(INFORMATION SUPPLIED)

-- ==== Sys2Proof/Machine/DnxOps.lean ====
section
/-! DEFINITION. Denux links as shared operations: flits and retry (R326 to R328), messages and credits (R329 to R332), inbound
accesses (R334), the ends of outbound requests (R336), and leaving ACTIVE (R337 to R339). -/

namespace Sys2Proof.Machine

def State.link (s : State) (n : Nat) : DnxLink := Tbl.get s.ports.links n DnxLink.fresh
def State.setLink (s : State) (n : Nat) (l : DnxLink) : State := { s with ports := { s.ports with links := Tbl.put s.ports.links n l } }
def State.updLink (s : State) (n : Nat) (f : DnxLink → DnxLink) : State := s.setLink n (f (s.link n))

/-- The octet of a link, and whether the link is in peer mode (DNX_LINK). -/
def State.linkOctet (s : State) (n : Nat) : Nat := s.rf (R.DNX_LINK n) 8 5
def State.linkPeer (s : State) (n : Nat) : Bool := s.rf (R.DNX_LINK n) 1 1 = 1
def State.linkOn (s : State) (n : Nat) : Bool := s.rf (R.DNX_LINK n) 0 1 = 1

/-- a reached before b + 2^31, modulo 2^32. -/
def seqDiff (a b : Nat) : Nat := (a % 2 ^ 32 + 2 ^ 32 - b % 2 ^ 32) % 2 ^ 32

/-! ## Credits (R331) -/

/-- The class of a message type: 0 posted, 1 non-posted, 2 completion. -/
def typeClass (ty : Nat) : Nat := if ty = 2 || ty = 4 then 1 else if ty = 3 || ty = 5 then 2 else 0

def Credits.of (c : Credits) (k : Nat) : Nat := match k with
  | 0 => c.p | 1 => c.np | _ => c.c
def Credits.add (c : Credits) (k n : Nat) : Credits := match k with
  | 0 => { c with p := (c.p + n) % 2 ^ 32 } | 1 => { c with np := (c.np + n) % 2 ^ 32 } | _ => { c with c := (c.c + n) % 2 ^ 32 }

/-- Units of a message. -/
def units (m : List Byte) : Nat := m.length / 16

/-- What the N9 advertises on a link. -/
def State.advertised (s : State) (n : Nat) : Credits :=
  let f := fun (lo least : Nat) => max least (s.rf (R.DNX_LINK n) lo 16)
  ⟨f 32 261, f 48 4, f 64 261⟩

/-- Whether a whole message fits in the units left of its class. -/
def DnxLink.room (l : DnxLink) (m : List Byte) : Bool :=
  let k := typeClass (leAt m 0 1)
  decide (units m ≤ seqDiff (l.advert.of k + l.ret.of k) (l.sent.of k))

/-- The next message to send: the first that fits, none passing a posted one that waits (R332). -/
def DnxLink.pickMsg (l : DnxLink) : List (List Byte) → Option (List Byte × List (List Byte))
  | [] => none
  | m :: r => if l.room m then some (m, r) else if typeClass (leAt m 0 1) = 0 then none else (l.pickMsg r).map (fun x => (x.1, m :: x.2))

/-! ## Sending flits (R326 to R328) -/

/-- The units of one new data flit, the rest filler. -/
def DnxLink.fill : Nat → DnxLink → List Byte → DnxLink × List Byte
  | 0, l, acc => (l, fitBytes acc 256)
  | fuel + 1, l, acc =>
    if 256 ≤ acc.length then (l, acc)
    else if l.sending.isEmpty then
      match l.pickMsg l.sendQ with
      | none => (l, fitBytes acc 256)
      | some (m, rest) => DnxLink.fill fuel { l with sendQ := rest, sending := m, sent := l.sent.add (typeClass (leAt m 0 1)) (units m) } acc
    else
      let n := min (256 - acc.length) l.sending.length
      DnxLink.fill fuel { l with sending := l.sending.drop n } (acc ++ l.sending.take n)

/-- The next k data flits: those to be resent, then new ones while the replay buffer of 512 has room. -/
def DnxLink.compose : Nat → DnxLink → DnxLink
  | 0, l => l
  | k + 1, l =>
    match l.resend.bind (fun q => l.replay.find? (fun r => r.1 = q)) with
    | some (q, b) =>
      let next := (q + 1) % 2 ^ 32
      DnxLink.compose k { l with burst := l.burst ++ [(q, true, b)], resend := if next = l.txSeq then none else some next }
    | none =>
      if 512 ≤ l.replay.length then { l with resend := none }
      else
        let r := DnxLink.fill 40 { l with resend := none } []
        let l := r.1
        DnxLink.compose k { l with burst := l.burst ++ [(l.txSeq, false, r.2)], replay := l.replay ++ [(l.txSeq, r.2)], txSeq := (l.txSeq + 1) % 2 ^ 32 }

/-- The link flit of a round position (R327). -/
def State.linkFlit (s : State) (n at' : Nat) (init : Bool) : List Byte :=
  let l := s.link n
  let a := s.advertised n
  let body := leBytes 2 0x444C ++ leBytes 1 at' ++ leBytes 1 (b2n l.nakDue + 2 * b2n init) ++ leBytes 4 (seqDiff l.rxNext 1) ++
    leBytes 4 ((l.burst.head?.map (fun f => f.1)).getD l.txSeq) ++ leBytes 4 l.freed.p ++ leBytes 4 l.freed.np ++ leBytes 4 l.freed.c ++
    fitBytes ((l.burst.map (fun f => leBytes 4 (crc32c f.2.2))).flatten) 64 ++
    fitBytes (if init then leBytes 4 a.p ++ leBytes 4 a.np ++ leBytes 4 a.c ++ leBytes 2 512 ++ leBytes 1 (b2n (s.linkPeer n)) else []) 164
  body ++ leBytes 4 (crc32c body)

/-! ## Leaving ACTIVE (R337 to R339) -/

/-- s with a link and its octet in new states: 0 to 7 of DNX_STATUS, 0 to 4 of PRT_OCTET_STATUS; leaving ACTIVE counts. The lanes are
locked, with FEC lock, from ALIGN on as long as the link is not in RETRAIN or DOWN. -/
def State.linkState (s : State) (n st octet : Nat) : State :=
  let o := s.linkOctet n
  let s : State := if octet = 0 then { s with clk := { s.clk with octAt := Tbl.put s.clk.octAt (dieOf o) s.timeNs } } else s
  let s := if s.dnxState n = 5 && st ≠ 5 then s.cnt (R.PRT_LINK_DOWN o) else s
  ((s.wf (R.DNX_STATUS n) 0 3 st).wf (R.PRT_OCTET_STATUS o) 0 3 octet).wf (R.PRT_OCTET_STATUS o) 11 9 (if 3 ≤ st && st ≤ 5 then 0x1FF else 0)

/-- LINK_ERROR's detail: the cause, and the link index. -/
def linkDetail (n cause : Nat) : Nat := cause + 16 * n

/-- s with an outbound request ended by a failure. -/
def State.reqFails (s : State) (r : DnxReq) (status detail : Nat) : State :=
  match r.what with
  | .read w _ => s.dataFails w r.len status detail
  | .landing sr tag => s.landingFails sr tag status detail
  | .rxAtomic qn psn => s.dataFails (.rxAtomic qn psn) 8 status detail
  | .eqIrq _ => s

/-- Whether a request fetches a ring: it waits for the link to come back. -/
def DnxReq.ofRing (r : DnxReq) : Bool := match r.what with
  | .read (.ring _ _) _ => true
  | _ => false

/-- s with everything that depends on a link ended as R339 says: requests fail, writes not landed fail, ring fetches wait and are
asked for again. -/
def State.linkLost (s : State) (n : Nat) : State :=
  let l := s.link n
  let keep := l.reqs.filter (fun r => r.ofRing && !r.reported)
  let lost := l.reqs.filter (fun r => !r.ofRing && !r.reported)
  let ask := fun (r : DnxReq) => dnxMsg 2 0 r.tag r.len r.addr 0 0 []
  let irqs := (lost.filter (fun r => match r.what with | .eqIrq _ => true | _ => false)).length + (l.sendQ.filter (fun m => leAt m 0 1 = 7)).length
  let s := s.setLink n { DnxLink.fresh with held := l.held, sendQ := keep.map ask, reqs := keep.map (fun r => { r with data := [] }), nextTag := l.nextTag }
  let s := if irqs = 0 then s else s.cnt (R.DNX_IRQ_DROP n) irqs
  let d := linkDetail n 3
  let s := lost.foldl (fun s r => s.reqFails r stLinkError d) s
  let mine := s.pcie.wroteLinks.filter (fun w => w.2.2.1 = n)
  let s : State := { s with pcie := { s.pcie with wroteLinks := s.pcie.wroteLinks.filter (fun w => w.2.2.1 ≠ n) } }
  mine.foldl (fun s w =>
    if 65536 ≤ w.1 then (match (Tbl.find s.tmt.qps (w.1 - 65536)).bind (fun q => q.rxMsgs.find? (fun m => m.msn % 65536 = w.2.1)) with
      | some m => s.answerError (w.1 - 65536) 3 m.psn0
      | none => s)
    else match s.job w.1 w.2.1 with
      | some j => s.jobStops j stLinkError d
      | none => s) s

/-- s with a link DOWN. -/
def State.linkDown (s : State) (n : Nat) : State := ((s.linkState n 7 4).linkLost n).mcSignal 6 n

/-- s with a link in RETRAIN; sequence numbers, credits and replay buffers stay (R338). -/
def State.retrain (s : State) (n : Nat) : State :=
  ((s.linkState n 6 1).cnt (R.DNX_RETRAINS n)).updLink n (fun l => { l with naks := 0, badFlits := 0, burst := [], expect := [], since := s.timeNs })

/-! ## Inbound messages (R329, R330, R334) -/

/-- The fields of a message. -/
def mType (m : List Byte) : Nat := leAt m 0 1
def mFlags (m : List Byte) : Nat := leAt m 1 1
def mTag (m : List Byte) : Nat := leAt m 2 2
def mLen (m : List Byte) : Nat := leAt m 4 2
def mAddr (m : List Byte) : Nat := leAt m 8 8
def mOperand (m : List Byte) : Nat := leAt m 16 8
def mCompare (m : List Byte) : Nat := leAt m 24 8
/-- Bytes of data a message carries after its header. -/
def mData (ty len : Nat) : Nat := if ty = 1 || ty = 3 || ty = 8 then len else 0

/-- Whether a message is well formed and allowed on a link (R330). -/
def msgOk (peer : Bool) (m : List Byte) : Bool :=
  let ty := mType m
  let f := mFlags m
  let len := mLen m
  let inLen := fun (lo hi : Nat) => decide (lo ≤ len) && decide (len ≤ hi)
  let plain := mOperand m = 0 && mCompare m = 0
  let addrOk := decide (mAddr m < 2 ^ 57)
  m.length = 32 + roundUp (mData ty len) 16 && leAt m 6 2 = 0 &&
  (match ty with
    | 1 => !peer && f = 0 && mTag m = 0 && inLen 1 4096 && addrOk && plain
    | 2 => !peer && f = 0 && inLen 0 4096 && addrOk && plain
    | 3 => !peer && f / 8 = 0 && fld f 1 2 ≠ 3 && inLen 0 4096 && addrOk && plain
    | 4 => !peer && f < 3 && len = 0 && addrOk && (f = 2 || mCompare m = 0)
    | 5 => !peer && f / 8 = 0 && f % 2 = 0 && fld f 1 2 ≠ 3 && len = 0 && mAddr m = 0 && mCompare m = 0
    | 6 => !peer && f = 0 && mTag m = 0 && len = 0 && mAddr m = 0 && mCompare m < 65536
    | 8 => peer && f = 0 && mTag m = 0 && inLen 32 4136 && mAddr m = 0 && plain
    | 9 => peer && f = 0 && mTag m = 0 && len = 0 && mAddr m = 0 && mCompare m = 0
    | _ => false)

/-- A number that stands for an inbound window as the owner of a waiting write. -/
def windowOwner (w : Nat) : Nat := 2 ^ 45 + w

/-- The pool bytes an inbound access names (R334): the window, its region, the region offset. `perm` is the permission's bit. -/
def State.inbound (s : State) (n a len perm : Nat) : Option (Nat × Region × Nat) :=
  (List.range 64).findSome? fun w =>
    let e := s.rd (R.DNX_IN_WINDOW (n * 64 + w))
    if !windowHolds e (fld e 4 6) a len perm then none
    else match s.region (fld e 128 32) (fld e 4 6) with
      | some r =>
        let off := fld e 192 64 + (a - fld e 12 52 * 4096)
        if r.dataBytes < off + len || (perm ≠ 1 && s.bound (fld e 128 32)) then none else some (n * 64 + w, r, off)
      | none => none

/-- READ_CPL, ATOMIC_CPL with a status. -/
def readCpl (tag status : Nat) (data : List Byte) : List Byte := dnxMsg 3 (1 + 2 * status) tag data.length 0 0 0 data
def atomicCpl (tag status old : Nat) : List Byte := dnxMsg 5 (2 * status) tag 0 0 old 0 []

/-- An inbound WRITE. -/
def State.dnxWriteIn (s : State) (n : Nat) (m : List Byte) : State :=
  match s.inbound n (mAddr m) (mLen m) 2 with
  | none => s.cnt (R.DNX_IN_DENIED n)
  | some (w, r, off) => (s.writeRegion r off (bsub m 32 (mLen m)) (windowOwner w)).1

/-- An inbound READ_REQ: answered by one READ_CPL, which takes any length a request has. -/
def State.dnxReadIn (s : State) (n : Nat) (m : List Byte) : State :=
  match s.inbound n (mAddr m) (mLen m) 1 with
  | none => (s.cnt (R.DNX_IN_DENIED n)).dnxSend n (readCpl (mTag m) 1 [])
  | some (_, r, off) => match s.readRegion r off (mLen m) with
    | .ok s bs => s.dnxSend n (readCpl (mTag m) 0 bs)
    | .fail s _ _ => s.dnxSend n (readCpl (mTag m) 2 [])

/-- An inbound ATOMIC_REQ, 8 bytes at an aligned address (log entry 66). -/
def State.dnxAtomicIn (s : State) (n : Nat) (m : List Byte) : State :=
  match if mAddr m % 8 = 0 then s.inbound n (mAddr m) 8 3 else none with
  | none => (s.cnt (R.DNX_IN_DENIED n)).dnxSend n (atomicCpl (mTag m) 1 0)
  | some (w, r, off) => match s.readRegion r off 8 with
    | .fail s _ _ => s.dnxSend n (atomicCpl (mTag m) 2 0)
    | .ok s bs =>
      let old := leNat bs
      let new := match mFlags m with
        | 0 => old + mOperand m
        | 1 => mOperand m
        | _ => if old = mCompare m then mOperand m else old
      match s.writeRegion r off (leBytes 8 new) (windowOwner w) with
      | (s, _, none) => s.dnxSend n (atomicCpl (mTag m) 0 old)
      | (s, _, some _) => s.dnxSend n (atomicCpl (mTag m) 2 0)

/-- s with an outbound request answered in full (R333, R336). -/
def State.reqDone (s : State) (n : Nat) (r : DnxReq) (bs : List Byte) : State :=
  match r.what with
  | .read w pos => s.dataArrives w pos bs
  | .landing sr tag => s.landed n sr tag
  | .rxAtomic qn psn => s.dataArrives (.rxAtomic qn psn) 0 bs
  | .eqIrq q => match Tbl.find s.ring.eqs q with
    | some e => if s.dnxState n = 7 then s.cnt (R.DNX_IRQ_DROP n) else s.dnxSend n (dnxMsg 7 0 0 0 0 e.vector 0 [])
    | none => s

/-- A READ_CPL or ATOMIC_CPL (R336): data in increasing offsets, or a status; one for no request, or after its timeout, is late. -/
def State.dnxCplIn (s : State) (n : Nat) (m : List Byte) : State :=
  let l := s.link n
  let st := fld (mFlags m) 1 2
  match l.reqs.find? (fun r => r.tag = mTag m) with
  | none => s.cnt (R.DNX_LATE_CPL n)
  | some r =>
    let drop := fun (s : State) => s.updLink n (fun l => { l with reqs := l.reqs.filter (fun x => x.tag ≠ r.tag) })
    let last := mType m = 5 || bit (mFlags m) 0
    if r.reported then (if last then drop s else s).cnt (R.DNX_LATE_CPL n)
    else if st = 1 then (drop s).reqFails r stAddressError 0
    else if st = 2 then (drop s).reqFails r stLinkError (linkDetail n 1)
    else if mType m = 5 then (drop s).reqDone n r (leBytes 8 (mOperand m))
    else
      let data := r.data ++ bsub m 32 (mLen m)
      if mAddr m ≠ r.data.length || r.len < data.length || (bit (mFlags m) 0 && data.length ≠ r.len) then s.cnt (R.DNX_BAD_MSG n)
      else if bit (mFlags m) 0 then (drop s).reqDone n r data
      else s.updLink n (fun l => { l with reqs := l.reqs.map (fun x => if x.tag = r.tag then { x with data := data } else x) })

/-- An inbound DOORBELL (R42, R334). -/
def State.dnxDoorbellIn (s : State) (n : Nat) (m : List Byte) : State :=
  let page := mCompare m
  let ok := match Tbl.find s.ring.srs page with
    | some r => (List.range 64).any (fun w => let e := s.rd (R.DNX_IN_WINDOW (n * 64 + w)); bit e 0 && fld e 4 6 = r.slice)
    | none => false
  s.srDoorbell page true ok (mOperand m)

/-- An inbound TMT packet (R260, R265). -/
def State.dnxTmtIn (s : State) (m : List Byte) (parity : Bool) : State :=
  match parsePkt (bsub m 32 (mLen m)) false with
  | some p => s.tmtArrive p parity
  | none => s.cnt R.TMT_RX_BAD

(End INFORMATION SUPPLIED)

### PROBLEM STATEMENT
Copy range, inclusive: the line holding "s.srDoorbell page true ok (mOperand m)" to the line holding "s.tmtArrive p parity". Reproduce exactly those lines of the records above and no others.

### EXERCISE ANSWER
  s.srDoorbell page true ok (mOperand m)

/-- An inbound TMT packet (R260, R265). -/
def State.dnxTmtIn (s : State) (m : List Byte) (parity : Bool) : State :=
  match parsePkt (bsub m 32 (mLen m)) false with
  | some p => s.tmtArrive p parity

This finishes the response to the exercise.